WORK INSTRUCTIONS:
For the listing below, print exactly the lines from the line with "anchor h := absurd (by simpa using ha) h" to the line with "held hh hw _", both included, and nothing beyond them.

Start of Block

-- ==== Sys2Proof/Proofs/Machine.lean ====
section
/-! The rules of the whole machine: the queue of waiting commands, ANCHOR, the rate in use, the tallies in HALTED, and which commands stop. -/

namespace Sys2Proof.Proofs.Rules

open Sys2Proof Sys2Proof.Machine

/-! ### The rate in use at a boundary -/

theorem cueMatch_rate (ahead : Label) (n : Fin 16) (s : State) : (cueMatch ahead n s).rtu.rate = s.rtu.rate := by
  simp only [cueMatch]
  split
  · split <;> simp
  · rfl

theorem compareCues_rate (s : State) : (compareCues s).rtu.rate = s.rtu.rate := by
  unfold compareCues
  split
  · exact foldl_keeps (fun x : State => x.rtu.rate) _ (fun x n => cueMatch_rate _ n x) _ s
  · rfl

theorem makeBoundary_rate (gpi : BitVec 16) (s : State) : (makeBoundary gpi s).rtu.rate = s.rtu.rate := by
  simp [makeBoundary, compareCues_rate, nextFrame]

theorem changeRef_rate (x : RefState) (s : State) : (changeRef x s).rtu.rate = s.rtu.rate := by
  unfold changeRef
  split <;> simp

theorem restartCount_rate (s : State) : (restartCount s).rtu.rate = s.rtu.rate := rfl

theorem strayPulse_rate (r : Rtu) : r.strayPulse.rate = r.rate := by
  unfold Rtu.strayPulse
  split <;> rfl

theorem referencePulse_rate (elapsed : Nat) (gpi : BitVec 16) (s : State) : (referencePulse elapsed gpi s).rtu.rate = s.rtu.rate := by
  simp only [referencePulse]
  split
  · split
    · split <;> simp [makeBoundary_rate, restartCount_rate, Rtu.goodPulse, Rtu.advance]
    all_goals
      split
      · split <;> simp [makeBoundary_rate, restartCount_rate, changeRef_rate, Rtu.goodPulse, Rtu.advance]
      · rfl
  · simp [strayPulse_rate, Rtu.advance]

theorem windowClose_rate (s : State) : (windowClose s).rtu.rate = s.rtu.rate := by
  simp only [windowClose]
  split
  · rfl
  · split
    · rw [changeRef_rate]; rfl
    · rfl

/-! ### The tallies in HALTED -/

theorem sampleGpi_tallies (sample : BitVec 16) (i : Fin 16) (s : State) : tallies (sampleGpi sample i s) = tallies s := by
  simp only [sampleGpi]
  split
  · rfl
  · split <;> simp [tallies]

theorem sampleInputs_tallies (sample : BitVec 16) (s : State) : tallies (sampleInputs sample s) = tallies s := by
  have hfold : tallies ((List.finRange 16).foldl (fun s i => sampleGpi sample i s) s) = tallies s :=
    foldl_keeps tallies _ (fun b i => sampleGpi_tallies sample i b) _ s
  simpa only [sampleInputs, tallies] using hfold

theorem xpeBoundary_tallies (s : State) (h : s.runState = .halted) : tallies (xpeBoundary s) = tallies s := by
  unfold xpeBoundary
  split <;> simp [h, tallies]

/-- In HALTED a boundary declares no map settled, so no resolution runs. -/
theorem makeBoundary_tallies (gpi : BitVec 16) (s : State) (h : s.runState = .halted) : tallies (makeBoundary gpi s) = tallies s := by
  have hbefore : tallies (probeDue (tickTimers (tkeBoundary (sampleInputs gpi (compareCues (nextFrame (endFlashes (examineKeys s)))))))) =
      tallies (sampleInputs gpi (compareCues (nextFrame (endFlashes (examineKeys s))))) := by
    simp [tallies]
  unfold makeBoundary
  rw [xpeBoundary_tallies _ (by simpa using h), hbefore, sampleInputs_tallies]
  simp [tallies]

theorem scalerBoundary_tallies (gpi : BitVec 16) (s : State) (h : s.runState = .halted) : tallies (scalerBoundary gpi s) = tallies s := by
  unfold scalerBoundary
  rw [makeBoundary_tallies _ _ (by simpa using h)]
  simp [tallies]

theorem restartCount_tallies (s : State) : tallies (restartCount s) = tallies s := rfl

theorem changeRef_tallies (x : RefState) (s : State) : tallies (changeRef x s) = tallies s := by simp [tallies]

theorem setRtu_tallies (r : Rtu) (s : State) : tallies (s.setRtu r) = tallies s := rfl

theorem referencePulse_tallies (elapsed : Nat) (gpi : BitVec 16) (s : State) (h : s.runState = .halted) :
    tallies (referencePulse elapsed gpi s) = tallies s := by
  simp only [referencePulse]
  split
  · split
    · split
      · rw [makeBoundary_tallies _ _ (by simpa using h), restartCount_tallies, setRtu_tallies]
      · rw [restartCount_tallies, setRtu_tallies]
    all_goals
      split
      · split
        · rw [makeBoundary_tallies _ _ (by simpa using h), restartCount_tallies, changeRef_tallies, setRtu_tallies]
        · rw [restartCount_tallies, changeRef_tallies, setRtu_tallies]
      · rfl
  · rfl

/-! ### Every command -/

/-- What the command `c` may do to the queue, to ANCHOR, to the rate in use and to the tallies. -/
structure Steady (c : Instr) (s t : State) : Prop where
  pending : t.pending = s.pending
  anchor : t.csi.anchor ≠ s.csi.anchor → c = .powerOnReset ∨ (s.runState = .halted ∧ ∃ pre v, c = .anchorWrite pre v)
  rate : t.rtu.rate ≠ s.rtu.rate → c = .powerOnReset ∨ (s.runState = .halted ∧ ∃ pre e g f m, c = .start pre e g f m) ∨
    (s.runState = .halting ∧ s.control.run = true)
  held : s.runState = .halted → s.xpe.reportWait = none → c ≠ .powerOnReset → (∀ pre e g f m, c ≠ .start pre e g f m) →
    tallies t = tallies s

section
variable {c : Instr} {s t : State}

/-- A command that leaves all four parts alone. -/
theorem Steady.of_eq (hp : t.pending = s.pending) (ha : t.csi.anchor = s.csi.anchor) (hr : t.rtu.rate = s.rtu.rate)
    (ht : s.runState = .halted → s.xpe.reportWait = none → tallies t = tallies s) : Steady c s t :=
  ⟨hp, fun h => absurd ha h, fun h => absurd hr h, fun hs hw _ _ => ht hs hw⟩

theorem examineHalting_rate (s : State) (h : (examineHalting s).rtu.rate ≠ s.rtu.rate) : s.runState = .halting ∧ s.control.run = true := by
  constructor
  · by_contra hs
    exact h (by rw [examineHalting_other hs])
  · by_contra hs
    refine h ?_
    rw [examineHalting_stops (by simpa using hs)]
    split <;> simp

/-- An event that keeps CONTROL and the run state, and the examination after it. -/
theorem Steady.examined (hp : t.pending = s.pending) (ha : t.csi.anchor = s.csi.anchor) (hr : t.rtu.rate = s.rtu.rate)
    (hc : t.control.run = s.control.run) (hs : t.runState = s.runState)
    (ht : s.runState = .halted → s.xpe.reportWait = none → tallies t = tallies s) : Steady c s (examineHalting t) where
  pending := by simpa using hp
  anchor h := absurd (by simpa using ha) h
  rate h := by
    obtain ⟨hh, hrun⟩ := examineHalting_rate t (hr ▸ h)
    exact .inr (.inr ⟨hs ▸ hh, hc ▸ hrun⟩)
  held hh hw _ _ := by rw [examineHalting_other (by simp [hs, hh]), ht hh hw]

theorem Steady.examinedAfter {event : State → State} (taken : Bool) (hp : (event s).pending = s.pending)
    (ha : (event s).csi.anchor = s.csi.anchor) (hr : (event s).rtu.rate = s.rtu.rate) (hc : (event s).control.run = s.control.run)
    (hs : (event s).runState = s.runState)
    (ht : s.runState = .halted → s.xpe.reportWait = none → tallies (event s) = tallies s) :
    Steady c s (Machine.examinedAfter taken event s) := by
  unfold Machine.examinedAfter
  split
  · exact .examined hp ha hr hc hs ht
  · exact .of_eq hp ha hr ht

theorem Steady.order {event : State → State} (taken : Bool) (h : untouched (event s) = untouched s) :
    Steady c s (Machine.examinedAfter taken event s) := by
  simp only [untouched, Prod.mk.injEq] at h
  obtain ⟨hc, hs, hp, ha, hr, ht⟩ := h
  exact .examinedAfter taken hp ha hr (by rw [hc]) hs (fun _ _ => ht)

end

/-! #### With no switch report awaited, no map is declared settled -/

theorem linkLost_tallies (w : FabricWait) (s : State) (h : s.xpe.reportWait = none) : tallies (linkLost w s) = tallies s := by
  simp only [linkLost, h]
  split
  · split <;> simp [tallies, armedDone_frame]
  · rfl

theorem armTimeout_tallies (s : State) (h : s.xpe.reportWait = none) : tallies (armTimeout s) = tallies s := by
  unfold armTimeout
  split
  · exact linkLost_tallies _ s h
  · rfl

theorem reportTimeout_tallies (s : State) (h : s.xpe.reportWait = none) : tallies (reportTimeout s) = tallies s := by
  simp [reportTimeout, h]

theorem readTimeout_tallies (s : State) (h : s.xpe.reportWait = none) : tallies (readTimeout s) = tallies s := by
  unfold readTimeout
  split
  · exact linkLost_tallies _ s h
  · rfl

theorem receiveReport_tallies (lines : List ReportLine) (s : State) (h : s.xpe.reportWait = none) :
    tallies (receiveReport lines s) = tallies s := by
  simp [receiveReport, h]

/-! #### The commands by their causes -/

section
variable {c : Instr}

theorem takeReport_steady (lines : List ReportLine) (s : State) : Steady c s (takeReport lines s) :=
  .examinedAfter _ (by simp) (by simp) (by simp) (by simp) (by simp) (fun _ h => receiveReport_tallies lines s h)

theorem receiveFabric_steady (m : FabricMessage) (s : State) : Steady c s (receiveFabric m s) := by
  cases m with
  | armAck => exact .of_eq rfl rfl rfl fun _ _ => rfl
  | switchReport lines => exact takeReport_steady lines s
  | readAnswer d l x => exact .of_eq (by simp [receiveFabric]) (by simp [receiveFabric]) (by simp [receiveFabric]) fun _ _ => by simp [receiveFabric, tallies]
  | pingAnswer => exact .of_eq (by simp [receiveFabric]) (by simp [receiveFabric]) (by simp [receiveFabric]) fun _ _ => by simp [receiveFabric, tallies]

End of Block

EXPECTED ANSWER:
  anchor h := absurd (by simpa using ha) h
  rate h := by
    obtain ⟨hh, hrun⟩ := examineHalting_rate t (hr ▸ h)
    exact .inr (.inr ⟨hs ▸ hh, hc ▸ hrun⟩)
  held hh hw _ _ := by rw [examineHalting_other (by simp [hs, hh]), ht hh hw]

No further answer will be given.